Я тут же позвонил Синтии, которая сказала мне, что все кончено, еще в восемь утра, и попросила принести ей записку, а когда я принес, просияла сквозь слезы восхищением и гордостью за причудливую пользу («Так на нее похоже!»), извлеченную Сибиллой из экзамена по французской литературе. В одно мгновение она «сварганила» два коктейля, ни на минуту не расставаясь с тетрадью Сибиллы, теперь забрызганной содовой водой и слезами, и продолжила изучение предсмертного послания, тогда как я не преминул указать ей на грамматические ошибки в нем и объяснить, что под невинным французским словом «девочки» в американских колледжах подразумевается «шлюшки» или еще того хуже. Эти довольно безвкусные банальности доставили удовольствие Синтии, пока она старалась возвыситься, вздыхая, над колышущейся поверхностью своей печали. И затем, сжимая тетрадь, захватанную так, словно она была чем-то вроде пропуска в безразличный элизиум (где карандаши не ломаются и мечтательная, ясноликая красотка накручивает локон на сонный указательный пальчик, раздумывая над какой-то небесной контрольной), Синтия повела меня наверх в прохладную маленькую спальню, чтобы предъявить мне, словно я полицейский или сострадательный сосед-ирландец, две пустые аптекарские склянки и развороченную постель, откуда нежное, ненужное тело, которое З., должно быть, изучил до последней бархатистой подробности, было уже унесено.

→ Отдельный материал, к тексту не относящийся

/-- The same in a cycle with a stall (R136): the prefetched word is gone. -/
def stalled (s : State) : State :=
  let u := poll s
  { straight s with
    noExecNext := false
    p0 := fetch u s.uPc
    p0Pc := s.uPc
    p1 := fetch u (s.uPc + 1)
    p1Pc := s.uPc + 1
    uPc := s.uPc + 2
    pcHistory := (s.uPc :: s.pcHistory).take s.pcHistoryDepth }

end Sys2Proof.Ruled

open Sys2Proof Sys2Proof.Machine Sys2Proof.Ruled

/-- Every well-formed instruction is read back from its word, with every operand (formats of R101 to R106; which row a
word is named by is the model's choice, log 1). -/
def Obligations.DecodeOfEncode : Prop :=
  ∀ i : Instr, i.wf = true → decode (encode i) = i

/-- Every word has exactly one instruction and no bit of it is dropped, the ignored ones included (R119, R120: no
encoding traps; log 1 for the row). -/
def Obligations.EncodeOfDecode : Prop :=
  ∀ w : Microword, (decode w).wf = true ∧ encode (decode w) = w

/-- Worked words of the spec (30_encoding.md section 8, R257, R280, R281, R293, R243) decode to the instruction they
are written for. The fields follow the spec's own layout decisions (D1 to D6, log 11). -/
def Obligations.DecodeOfSpecWords : Prop :=
  decode 0x000500881028 =
      .aluSeta ⟨⟨false, false, false⟩, false, .m 0⟩ (.fn .vmaStartRead 0) ⟨5, 0, false, false⟩ .alu .none ∧
    decode 0x08071C29C123 =
      .jumpEq ⟨⟨false, false, false⟩, false, .m 7⟩ ⟨7, 0o1234, false, false⟩ .none false true 0 ∧
    decode 0o200000000002040 =
      .jumpHalt ⟨⟨false, false, false⟩, false, .m 0⟩ ⟨0, 0, false, false⟩ false false (.table .never 0) ∧
    decode 0o405142401000140 =
      .dispatch ⟨⟨false, false, false⟩, false, .m 5⟩ ⟨0o123, false, false, false, 0o100, 0, 3, 0⟩ ∧
    decode 0o400740001064000 =
      .dispatchWrite ⟨⟨false, false, false⟩, false, .m 0⟩ ⟨0o17, false, false, false, 0o106, 0, 0, 0⟩ ∧
    decode 0o604000400110370 =
      .byteLdb ⟨⟨false, false, false⟩, false, .m 1⟩ (.fn .none 2) ⟨0o100, 0, 7, 24⟩ ∧
    decode 0 = .nop false false

/-- Exactly four words are NOPs, and a NOP does nothing beyond what its cycle did before (R118, R139; the mask is the
spec's decision D22). -/
def Obligations.NopWordsAndTheirMeaning : Prop :=
  (∀ w : Microword,
    (∃ b47 b12, decode w = .nop b47 b12) ↔
      w = 0 ∨ w = 0x000000001000 ∨ w = 0x800000000000 ∨ w = 0x800000001000) ∧
    ∀ (b47 b12 : Bool) (s : State), exec (.nop b47 b12) s = .next s

/-- The rows of the opcode table overlap (an ALU word has a function row, a destination row and so on); whichever row
a word is named by, its meaning is the same (log 1). The NOP is excepted: its words are tested before class decode
(R118). -/
def Obligations.RowsOfOneWordAgree : Prop :=
  ∀ (i j : Instr) (s : State), encode i = encode j →
    (∀ b b', i ≠ .nop b b') → (∀ b b', j ≠ .nop b b') → exec i s = exec j s

/-- A step executes the prefetched word: what else a cycle does is in `Ruled.straight` (R130 to R138; the place of the
MD load in the cycle and the wrap of the count are the spec's decisions D25 and D41, the order of the two polls of a
coarse cycle is the model's choice, log 21, and so is the record in the macro history, a free value, log 17). -/
def Obligations.StepRunsTheDecodedInstruction : Prop :=
  ∀ (i : Instr) (s : State), i.wf = true → s.run = true → s.noExecNext = false → s.oaLoSet = false →
    s.oaHiSet = false → s.p1 = encode i → step s = exec i (straight s)

/-- The stall (R136): the word that moved into p0 is discarded and has no effect at all, p1 moves in again and one
more word is fetched. `Ruled.stalled` is the whole cycle around it (R130 to R138): the place of the MD load and the
wrap of the count are the spec's decisions D25 and D41, the order of the two polls of a coarse cycle is the model's
choice, log 21, and so is the record in the macro history, a free value, log 17. -/
def Obligations.StallDiscardsOneWord : Prop :=
  ∀ s : State, s.run = true → s.noExecNext = true → s.oaLoSet = false → s.oaHiSet = false →
    step s = exec (decode (fetch (poll s) s.uPc)) (stalled s) ∧
    ∀ (w : Microword) (a : MicroPc), step { s with p1 := w, p1Pc := a } = step s

/-- Next-instruction modify (R137, D21): it applies to the word executed after a stall, too. The rest of the cycle is
as in StepRunsTheDecodedInstruction and StallDiscardsOneWord (D25, D41, log 17, log 21). -/
def Obligations.ModifyMergesIntoTheNextWord : Prop :=
  ∀ s : State, s.run = true →
    let w := (if s.noExecNext then fetch (poll s) s.uPc else s.p1) |||
      (if s.oaLoSet then s.oaLo.setWidth 48 else 0) ||| (if s.oaHiSet then s.oaHi.setWidth 48 <<< 26 else 0)
    step s = exec (decode w)
      { (if s.noExecNext then stalled s else straight s) with p0 := w, oaLoSet := false, oaHiSet := false }

/-- No trap and no illegal instruction: whatever the word and the state, the machine goes on (R120, R350, R358). A
halted core keeps all state (R146); that its step is a step to the same state is the model's choice (log 25). -/
def Obligations.EveryStepGoesOn : Prop :=
  (∀ s : State, ∃ t, step s = .next t) ∧ (∀ (i : Instr) (s : State), ∃ t, exec i s = .next t) ∧
    ∀ s : State, s.run = false → step s = .next s

/-- The delayed load (R133; its place in the cycle is the spec's decision D25). The state named t is the one the
instruction executes in, stall or not. -/
def Obligations.ReadDataReachesMdInTwoCycles : Prop :=
  ∀ s : State, s.run = true → ∃ t : State, step s = exec (decode t.p0) t ∧ t.newMd = s.newMd ∧
    (s.newMdDelay = 2 → t.md = s.md ∧ t.newMdDelay = 1) ∧
    (s.newMdDelay = 1 → t.md = s.newMd ∧ t.newMdDelay = 0) ∧
    (s.newMdDelay = 0 → t.md = s.md ∧ t.newMdDelay = 0)

/-- The PROM is read-only to the engine, nothing sets its enable again (R29, R30), and the parameters of a run stay
(R46). -/
def Obligations.PromIsKept : Prop :=
  ∀ s t : State, step s = .next t →
    t.prom = s.prom ∧ (t.promEnabled = true → s.promEnabled = true) ∧ t.ramLast = s.ramLast ∧
    t.pcHistoryDepth = s.pcHistoryDepth

/-- The invariant `State.Inv` (Safety.lean) holds after every step from every state that meets it, reachable or not.
-/
def Obligations.EveryStepKeepsTheInvariant : Prop :=
  ∀ s t : State, s.Inv → step s = .next t → t.Inv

Четыре или пять месяцев спустя после смерти ее сестры мы стали встречаться довольно часто. В то время как я оказался в Нью-Йорке в связи с необходимостью поработать в Публичной библиотеке, Синтия тоже перебралась в этот город, где по какой-то непонятной причине (подозреваю, продиктованной артистическими мотивами) сняла то, что люди, не подверженные мурашкам, называют «студией без горячей воды», затерявшейся в чешуе поперечных улиц. Меня не привлекали ни ее манеры, которые я находил излишне пылкими, ни ее внешность, которую другие мужчины называли очаровательной. Глаза широко расставлены, совсем как у сестры, — той же прямодушной испуганной синевы, с темными, радиально разбросанными блестками. Площадочка меж густыми черными бровями всегда лоснилась, и так же блестели пружинистые крылышки ноздрей. Грубоватая поверхность кожи напоминала мужскую, и в резком свете студии можно было увидеть поры на ее тридцатидвухлетнем лице, большие, как под лупой. Она пользовалась косметикой почти так же неумеренно, как младшая сестра, но с еще большей неряшливостью, приводившей к тому, что крупные передние зубы принимали на себя часть помады. Была она миловидной брюнеткой, носила не слишком безвкусную смесь довольно дорогих и разнородных вещей и имела, как говорится, хорошую фигуру; но все в ней было как-то неопрятно, на манер, ассоциировавшийся для меня с левацким энтузиазмом в политике и передовыми трюизмами в искусстве, хотя в действительности ее не заботило ни то, ни другое. Ее обдуманная прическа на основе пробора и нашлепки сзади, возможно, выглядела бы старательно-вычурной, не будь основательно одомашнена врожденной мягкой небрежностью на уязвимом затылке. Ногти были аляповато накрашены, но сильно обкусаны и нечисты. В ее любовниках числились молодой молчаливый фотограф с внезапным смешком и двое молодцов постарше — братья, совладельцы небольшой типографии в доме напротив. Я дивился их вкусам, когда с тайным содроганием случалось подглядеть неаккуратную поросль черных волосков, проступавших на ее бледных голенях сквозь нейлон чулок, — с естественно-научной отчетливостью препарата, распластанного под стеклом; или когда до меня долетал при каждом ее движении приторный, затхлый, не слишком резкий, но всепроникающий и гнетущий душок, распространяемый немытым телом из-под выветрившихся духов и кремов.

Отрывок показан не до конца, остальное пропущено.